Y a pas longtemps, dans un de ces bloguinets ki font ma joie quand j’les ponds (comme j’suis pas trop bégueule, j’me contente de peu) je vous parlais de mon copain Julot, ancien fonctionnaire valesco ka pris sa r’traite du côté de Carouge. Ce matin, à la Queue-d’Arve, il est v’nu entonner avec moi le chant des groumeurs. Tout y est passé, de Mc Sornette à la môme Gousse-mais-jolie ka r’çu quarante mille balles pour sa déception, de la bonne-main offerte par Berne aux r’traités avec un petit détour par le Stade de G’nève et l’événement à pas rater : le match au sommet du fotteballe, Suisse-Lettonie.

Jusqu’à c’passage la conversation filait bon train, mais c’est à c’moment-là que l’ami Julot n’a pu s’empêcher de sortir l’une de ses citations qui vous trouent le popotin : « Les flics, ça a deux façons de s’bagnauder, ou ils roulent les mécaniques, ou ils pètent de trouille ! »

Ça paraissait tellement définitif et incongru que j’en suis resté comme deux ronds de Flamby quand il annonce qu’il s’ra pas candidat. Tu parles de quoi ?

« Non, mais tu vis sur la cour ou quoi ? – T’as pas lu ? »

Et là, Julot s’est lancé dans une diatribe que même un litre de Fendant de Fully n’aurait pu interrompre. Y m’a d’abord raconté l’histoire du poulet bourré qu’aurait chouté une gosse de douze balais dans la rue principale des Haudères. Paraîtrait que la populace du coin, l’Eglise, et la commune lui garderaient toute confiance. Normal : la môme est G’nevoise et on s’demande bien c’quelle et ses parents foutaient en Valais durant les vacances.

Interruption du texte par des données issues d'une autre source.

/-- Each of the host's five operations, in either row (R111), keeps the invariant of a run. -/
theorem hostOperation_hostInv (h : s.HostInv) (hi : hostIssued i = true) (hx : exec i s = .next t) : t.HostInv := by
  cases i with
  | encStart =>
    obtain ⟨hp, hw, hl, hc, rfl⟩ := encStart_next hx
    exact ⟨h.enc.start hp hw hl hc, h.dec⟩
  | encByte c =>
    rcases encByte_next hx with ⟨hp, rfl⟩ | ⟨hp, e, he, rfl⟩
    · exact ⟨h.enc.firstByte hp c, h.dec⟩
    · exact ⟨h.enc.runByte hp he, h.dec⟩
  | encByteRun c =>
    obtain ⟨hp, e, he, rfl⟩ := encByteRun_next hx
    exact ⟨h.enc.runByte hp he, h.dec⟩
  | encEnd =>
    rcases encEnd_next hx with ⟨hp, e, he, rfl⟩ | ⟨hp, e, he, rfl⟩
    · exact ⟨h.enc.endEmpty hp he, h.dec⟩
    · exact ⟨h.enc.endRun hp he, h.dec⟩
  | encEndRun =>
    obtain ⟨hp, e, he, rfl⟩ := encEndRun_next hx
    exact ⟨h.enc.endRun hp he, h.dec⟩
  | decStart =>
    obtain ⟨hp, d, hd, rfl⟩ := decStart_next hx
    exact ⟨h.enc, h.dec.startFromHeader hp hd⟩
  | decStep =>
    obtain ⟨d, hd, rfl⟩ := decStep_next hx
    exact ⟨h.enc, h.dec.step hd⟩
  | _ => cases hi

theorem hostWritesCfg_hostInv (h : s.HostInv) (minW maxW : Nat) (policy : Policy) (alphabet : Bytes) :
    (s.hostWritesCfg minW maxW policy alphabet).HostInv := by
  unfold State.hostWritesCfg
  split
  · next hp => exact ⟨h.enc.withCfg hp _, h.dec⟩
  · exact h

theorem hostSuppliesInput_hostInv (h : s.HostInv) (input : Bytes) : (s.hostSuppliesInput input).HostInv := by
  unfold State.hostSuppliesInput
  split
  · next hp => exact ⟨h.enc, h.dec.withInput hp input⟩
  · exact h

/-- The port is no part of either instance. -/
theorem issue_hostInv (h : s.HostInv) (w : PortWord) : (s.issue w).HostInv := ⟨h.enc, h.dec⟩

theorem hostIssues_hostInv (h : s.HostInv) (i : Instr) : (s.hostIssues i).HostInv := by
  unfold State.hostIssues
  split
  · exact issue_hostInv h _
  · exact h

theorem hostReleasesEncoder_hostInv (h : s.HostInv) : s.hostReleasesEncoder.HostInv := by
  unfold State.hostReleasesEncoder
  split
  · exact ⟨Enc.created_hostInv, h.dec⟩
  · exact h

theorem hostReleasesDecoder_hostInv (h : s.HostInv) : s.hostReleasesDecoder.HostInv := by
  unfold State.hostReleasesDecoder
  split
  · exact ⟨h.enc, Dec.created_hostInv⟩
  · exact h

/-- Settles O50: one lemma per move of the host. -/
theorem hostMovesKeepTheRunInvariant : Obligations.HostMovesKeepTheRunInvariant := fun _ h =>
  ⟨fun _ _ => hostOperation_hostInv h, hostWritesCfg_hostInv h, hostSuppliesInput_hostInv h, issue_hostInv h,
    hostIssues_hostInv h, hostReleasesEncoder_hostInv h, hostReleasesDecoder_hostInv h⟩

/-- Settles O48: the instances at reset are those of creation. -/
theorem resetMeetsTheInvariants : Obligations.ResetMeetsTheInvariants :=
  ⟨⟨Enc.created_inv, Dec.created_inv⟩, ⟨Enc.created_hostInv, Dec.created_hostInv⟩⟩

/-- Settles O55: the values of creation, field by field. -/
theorem resetIsTheCreationOfTheInstances : Obligations.ResetIsTheCreationOfTheInstances := by
  unfold Obligations.ResetIsTheCreationOfTheInstances
  decide

end Sys2Proof.Machine
end

section
/-! The transitions of the phase registers (10_state.md R29, R30): which operations move a phase, and where to; every other
operation leaves it, but for a read of the decoder cut short. -/

namespace Sys2Proof.Machine

variable {i : Instr} {s t : State}

/-! ### Outcomes all of whose next states have a property -/

/-- Whatever next state the outcome has, it has the property `P`. -/
def NextHas (P : State → Prop) (k : Host.Outcome State Fault Refusal) : Prop := ∀ t, k = .next t → P t

namespace NextHas

variable {P : State → Prop} {k : Host.Outcome State Fault Refusal}

theorem next (h : P t) : NextHas P (.next t) := fun _ he => by cases he; exact h

theorem refused {q : Refusal} : NextHas P (.refused q) := fun _ he => nomatch he

theorem require {ok : Bool} {q : Refusal} (h : NextHas P k) : NextHas P (Machine.require ok q k) :=
  fun t ht => h t (require_next.1 ht).2

end NextHas

/-! ### `ENC.phase` -/

/-- The five rows of the operations that move `ENC.phase` (R29). -/
def movesEncPhase : Instr → Bool
  | .encStart | .encByte _ | .encByteRun _ | .encEnd | .encEndRun => true
  | _ => false

/-- An encoder operation other than `ENC`'s own leaves the phase. -/
theorem exec_encPhase_of_enc (hi : movesEncPhase i = false) (hs : instrSide i = .enc) :
    NextHas (fun t => t.enc.phase = s.enc.phase) (exec i s) := by
  cases i with
  | bwWrite _ _ | bwClose => exact .require (.require (.next rfl))
  | cbContains _ | cbPut _ _ | cbRemove _ | cbInit => exact .require (.require (.next rfl))
  | cbGet str =>
    refine .require (.require ?_)
    cases cbLookup str s.enc.cb with
    | none => exact .refused
    | some c => exact .next rfl
  | lruUse k | lruRemove k | lfuUse k | lfuRemove k =>
    cases k with
    | str k => exact .require (.require (.next rfl))
    | code x => cases hs
  | lruFind side | lfuFind side => cases hs; exact .require (.require (.next rfl))
  | hdrWrite => exact .require (.require (.require (.require (.next rfl))))
  | fieldMinW dir | fieldMaxW dir | fieldPolicy dir | fieldAlphabetSize dir =>
    cases dir with
    | put => exact .require (.require (.require (.require (.next rfl))))
    | get => cases hs
  | fieldAlphabet dir n =>
    cases dir with
    | put => exact .require (.require (.require (.require (.require (.next rfl)))))
    | get => cases hs
  | encStart | encByte _ | encByteRun _ | encEnd | encEndRun => cases hi
  | _ => cases hs

theorem exec_encPhase (hi : movesEncPhase i = false) (h : exec i s = .next t) : t.enc.phase = s.enc.phase := by
  rcases exec_moves h with ⟨hs, -⟩ | ⟨-, -, he, -⟩
  · exact exec_encPhase_of_enc hi hs t h
  · rw [he]

/-- `DONE` and `FAULT` have no outgoing transition (R29): a move that changes the phase needs another one. -/
theorem Enc.Move.phase_of_ended {e e' : Enc} (h : e.Move e') (hp : encEnded e.phase = true) : e'.phase = e.phase := by
  cases h with
  | start hq => simp [hq, encEnded] at hp
  | firstByte _ hq => simp [hq, encEnded] at hp
  | runByte _ _ hq => simp [hq, encEnded] at hp
  | endEmpty _ hq => simp [hq, encEnded] at hp
  | endRun _ hq => simp [hq, encEnded] at hp
  | _ => rfl

theorem Enc.firstByte_phase (c : Byte) (e : Enc) :
    (c ∈ e.cfg.alphabet → (e.firstByte c).phase = .run) ∧ (c ∉ e.cfg.alphabet → (e.firstByte c).phase = .fault) := by
  rcases e.firstByte_cases c with ⟨hc, he⟩ | ⟨hc, he⟩ <;> rw [he] <;> simp [hc]

theorem Enc.runByte_phase {c : Byte} {e e' : Enc} (hp : e.phase = .run) (h : e.runByte c = .ok e') :
    (c ∈ e.cfg.alphabet → e'.phase = .run) ∧ (c ∉ e.cfg.alphabet → e'.phase = .fault) := by
  rcases Enc.runByte_cases h with ⟨hc, rfl⟩ | ⟨hc, -, rfl⟩ | ⟨code, hc, -, -, -, rfl⟩ <;> simp [hc, hp]

theorem Enc.endEmpty_phase {e e' : Enc} (h : e.endEmpty = .ok e') : e'.phase = .done := by
  rw [(Enc.endEmpty_ok h).2, Enc.finish_phase]

theorem Enc.endRun_phase {e e' : Enc} (h : e.endRun = .ok e') : e'.phase = .done := by
  obtain ⟨code, -, -, rfl⟩ := Enc.endRun_ok h
  rw [Enc.finish_phase]

/-- `FIRST → RUN` and `RUN → RUN` by a byte of the alphabet, to `FAULT` by any other (R29), in either row. -/
theorem exec_encByte_phase {c : Byte} (hi : i = .encByte c ∨ i = .encByteRun c) (h : exec i s = .next t) :
    (s.enc.phase = .first ∨ s.enc.phase = .run) ∧ (c ∈ s.enc.cfg.alphabet → t.enc.phase = .run) ∧
      (c ∉ s.enc.cfg.alphabet → t.enc.phase = .fault) := by
  rcases hi with rfl | rfl
  · rcases encByte_next h with ⟨hp, rfl⟩ | ⟨hp, e, he, rfl⟩
    · exact ⟨.inl hp, s.enc.firstByte_phase c⟩
    · exact ⟨.inr hp, Enc.runByte_phase hp he⟩
  · obtain ⟨hp, e, he, rfl⟩ := encByteRun_next h
    exact ⟨.inr hp, Enc.runByte_phase hp he⟩

/-- `FIRST → DONE` and `RUN → DONE` (R29), in either row. -/
theorem exec_encEnd_phase (hi : i = .encEnd ∨ i = .encEndRun) (h : exec i s = .next t) :
    (s.enc.phase = .first ∨ s.enc.phase = .run) ∧ t.enc.phase = .done := by
  rcases hi with rfl | rfl
  · rcases encEnd_next h with ⟨hp, e, he, rfl⟩ | ⟨hp, e, he, rfl⟩
    · exact ⟨.inl hp, Enc.endEmpty_phase he⟩
    · exact ⟨.inr hp, Enc.endRun_phase he⟩
  · obtain ⟨hp, e, he, rfl⟩ := encEndRun_next h
    exact ⟨.inr hp, Enc.endRun_phase he⟩

/-- Settles O41: an operation at a time, the others by `exec_encPhase`. -/
theorem encoderPhaseTransitions : Obligations.EncoderPhaseTransitions := by
  intro i s t h
  refine ⟨?_, fun c hi => exec_encByte_phase hi h, fun hi => exec_encEnd_phase hi h, fun h₁ h₂ h₃ h₄ => ?_, fun hp => ?_⟩
  · rintro rfl
    obtain ⟨hp, -, -, -, rfl⟩ := encStart_next h
    exact ⟨hp, rfl⟩
  · refine exec_encPhase ?_ h
    cases i with
    | encStart => exact absurd rfl h₁
    | encByte c => exact absurd rfl (h₂ c).1
    | encByteRun c => exact absurd rfl (h₂ c).2
    | encEnd => exact absurd rfl h₃
    | encEndRun => exact absurd rfl h₄
    | _ => rfl
  · exact (exec_encMove h).phase_of_ended (by simpa [encEnded] using hp)

/-! ### `DEC.phase` -/

/-- The phase stays, or a read has been cut short (R123, R293). -/
def Dec.KeepsPhaseOrTruncates (d d' : Dec) : Prop :=
  d'.phase = d.phase ∨ d'.phase = .fault ∧ ∃ width left, d'.fault = some (.truncated width left)

theorem Dec.HeaderRead.keepsPhaseOrTruncates {d d' : Dec} (h : d.HeaderRead d') : d.KeepsPhaseOrTruncates d' := by
  obtain ⟨cfg, pos, -, -, rfl | ⟨w, -, rfl⟩⟩ := h
  · exact .inl rfl
  · exact .inr ⟨rfl, _, _, rfl⟩

/-- A field of the header read leaves the phase or is cut short. -/
theorem onField_keepsPhaseOrTruncates {offset : Nat} {put : Enc → Enc} {get : Dec → Dec}
    (hg : s.dec.HeaderRead (get s.dec)) :
    NextHas (fun t => s.dec.KeepsPhaseOrTruncates t.dec) (onField offset put get .get s) :=
  .require (.require (.require (.next hg.keepsPhaseOrTruncates)))

/-- A decoder operation other than `DEC`'s own, and no codeword, leaves the phase or is a read cut short. -/
theorem exec_decPhase_of_dec (h₁ : i ≠ .decStart) (h₂ : i ≠ .decStep) (h₃ : i.codeword? = none)
    (hs : instrSide i = .dec) : NextHas (fun t => s.dec.KeepsPhaseOrTruncates t.dec) (exec i s) := by
  cases i with
  | brRead width =>
    refine .require ?_
    cases s.dec.br.read width with
    | none => exact .next (.inr ⟨rfl, _, _, rfl⟩)
    | some p => exact .next (.inl rfl)
  | brEmpty => exact .require (.next (.inl rfl))
  | ctLookup _ | ctClear _ => exact .require (.require (.require (.next (.inl rfl))))
  | ctInsert _ _ => exact .require (.require (.require (.require (.next (.inl rfl)))))
  | ctInit => exact .require (.require (.next (.inl rfl)))
  | lruUse k | lruRemove k | lfuUse k | lfuRemove k =>
    cases k with
    | str k => cases hs
    | code x => exact .require (.require (.next (.inl rfl)))
  | lruFind side | lfuFind side => cases hs; exact .require (.require (.next (.inl rfl)))
  | hdrRead =>
    intro t ht
    simp only [exec, execHdrRead, onDec_next, require_next, Host.Outcome.next.injEq, decide_eq_true_eq] at ht
    obtain ⟨-, hp, -, ht⟩ := ht
    rw [← ht]
    dsimp only
    exact (s.dec.hdrRead_headerRead (by simp [hp])).keepsPhaseOrTruncates
  | policyFreeze | policyReset | policyLru | policyLfu | policyUnknown b => exact .require (.require (.next (.inl rfl)))
  | fieldMinW dir =>
    cases dir with
    | put => cases hs
    | get => exact onField_keepsPhaseOrTruncates (put := Enc.putMinW) s.dec.getMinW_headerRead
  | fieldMaxW dir =>
    cases dir with
    | put => cases hs
    | get => exact onField_keepsPhaseOrTruncates (put := Enc.putMaxW) s.dec.getMaxW_headerRead
  | fieldPolicy dir =>
    cases dir with
    | put => cases hs
    | get => exact onField_keepsPhaseOrTruncates (put := Enc.putPolicy) s.dec.getPolicy_headerRead
  | fieldAlphabetSize dir =>
    cases dir with
    | put => cases hs
    | get => exact onField_keepsPhaseOrTruncates (put := Enc.putAlphabetSize) s.dec.getAlphabetSize_headerRead
  | fieldAlphabet dir n =>
    cases dir with
    | put => cases hs
    | get => exact .require (onField_keepsPhaseOrTruncates (put := Enc.putAlphabet n) (s.dec.getAlphabet_headerRead n))
  | decStart => exact absurd rfl h₁
  | decStep => exact absurd rfl h₂
  | cwEofFirst _ | cwAlphaFirst _ | cwIllegalFirst _ | cwEofPostReset _ | cwAlphaPostReset _ | cwIllegalPostReset _
  | cwEof _ | cwReset _ | cwAlpha _ | cwDict _ | cwKwkwk _ | cwIllegal _ => cases h₃
  | _ => cases hs

theorem exec_decPhase (h₁ : i ≠ .decStart) (h₂ : i ≠ .decStep) (h₃ : i.codeword? = none) (h : exec i s = .next t) :
    s.dec.KeepsPhaseOrTruncates t.dec := by
  rcases exec_moves h with ⟨-, -, hd, -⟩ | ⟨hs, -⟩
  · rw [hd]; exact .inl rfl
  · exact exec_decPhase_of_dec h₁ h₂ h₃ hs t h

/-- `DONE` and `FAULT` have no outgoing transition (R30): a move that changes the phase needs another one. -/
theorem Dec.Move.phase_of_ended {d d' : Dec} (h : d.Move d') (hp : decEnded d.phase = true) : d'.phase = d.phase := by
  have live : ∀ {p : Prop}, d.phase = .idle ∨ d.phase = .first ∨ d.phase = .run ∨ d.phase = .postReset → p :=
    fun hq => by simp [decEnded_eq_false.2 hq] at hp
  cases h with
  | truncated _ hq => exact live (decEnded_eq_false.1 hq)
  | header hq => exact live (.inl hq)
  | getMinW hq => exact live (.inl hq)
  | getMaxW hq => exact live (.inl hq)
  | getPolicy hq => exact live (.inl hq)
  | getAlphabetSize hq => exact live (.inl hq)
  | getAlphabet _ hq => exact live (.inl hq)
  | start _ hq => exact live (.inl hq)
  | step _ hq => exact live (decEnded_eq_false.1 hq)
  | cwStop hq => exact live (.inr hq)
  | cwRestart _ hq => exact live (by tauto)
  | cwRaise _ _ hq => exact live (.inr hq)
  | cwFlush hq => exact live (.inr (.inr (.inl hq)))
  | cwAccept _ _ _ hq => exact live (.inr (.inr (.inl hq)))
  | _ => rfl

theorem Dec.startFromHeader_phase {d d' : Dec} (h : d.startFromHeader = .ok d') :
    d'.phase = .first ∨ d'.phase = .fault := by
  rcases Dec.startFromHeader_ok h with ⟨hf, he⟩ | ⟨-, -, he⟩ <;> rw [he]
  · exact .inr hf
  · exact .inl rfl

J’dois avouer que l’histoire m’avait échappé. Par contre, quand Julot, entre deux hoquets de franche rigolade, m’a d’mandé ce que je pensais du bancomat d’la rue d’Genève à Chêne, j’ai pas pu m’empêcher de m’ reservir à boire pour m’fendre le trognon avec cécolle. Pour ceusse k’auraient raté l’épisode, une banque aurait décidé de placer un bancomat juste à côté du poste de police. (Police : Corps d’agents chargés de faire régner l’ordre et protéger les citoyens.)

Et Julot de s’enflammer : « Comme t’as lu comme moi le canard vaudois du matin, tu vois bien ki pètent de trouille les uniformés quand ils écrivent à la cheftaine ki veulent pas de bancomat près d’leur poste. « Trop dangereux – qu’il a dit le mec Baudat, un délégué syndical de la maison poulaugrain – et surtout la nuit, quand il fait noir et qu’on est tout seuls au poste.»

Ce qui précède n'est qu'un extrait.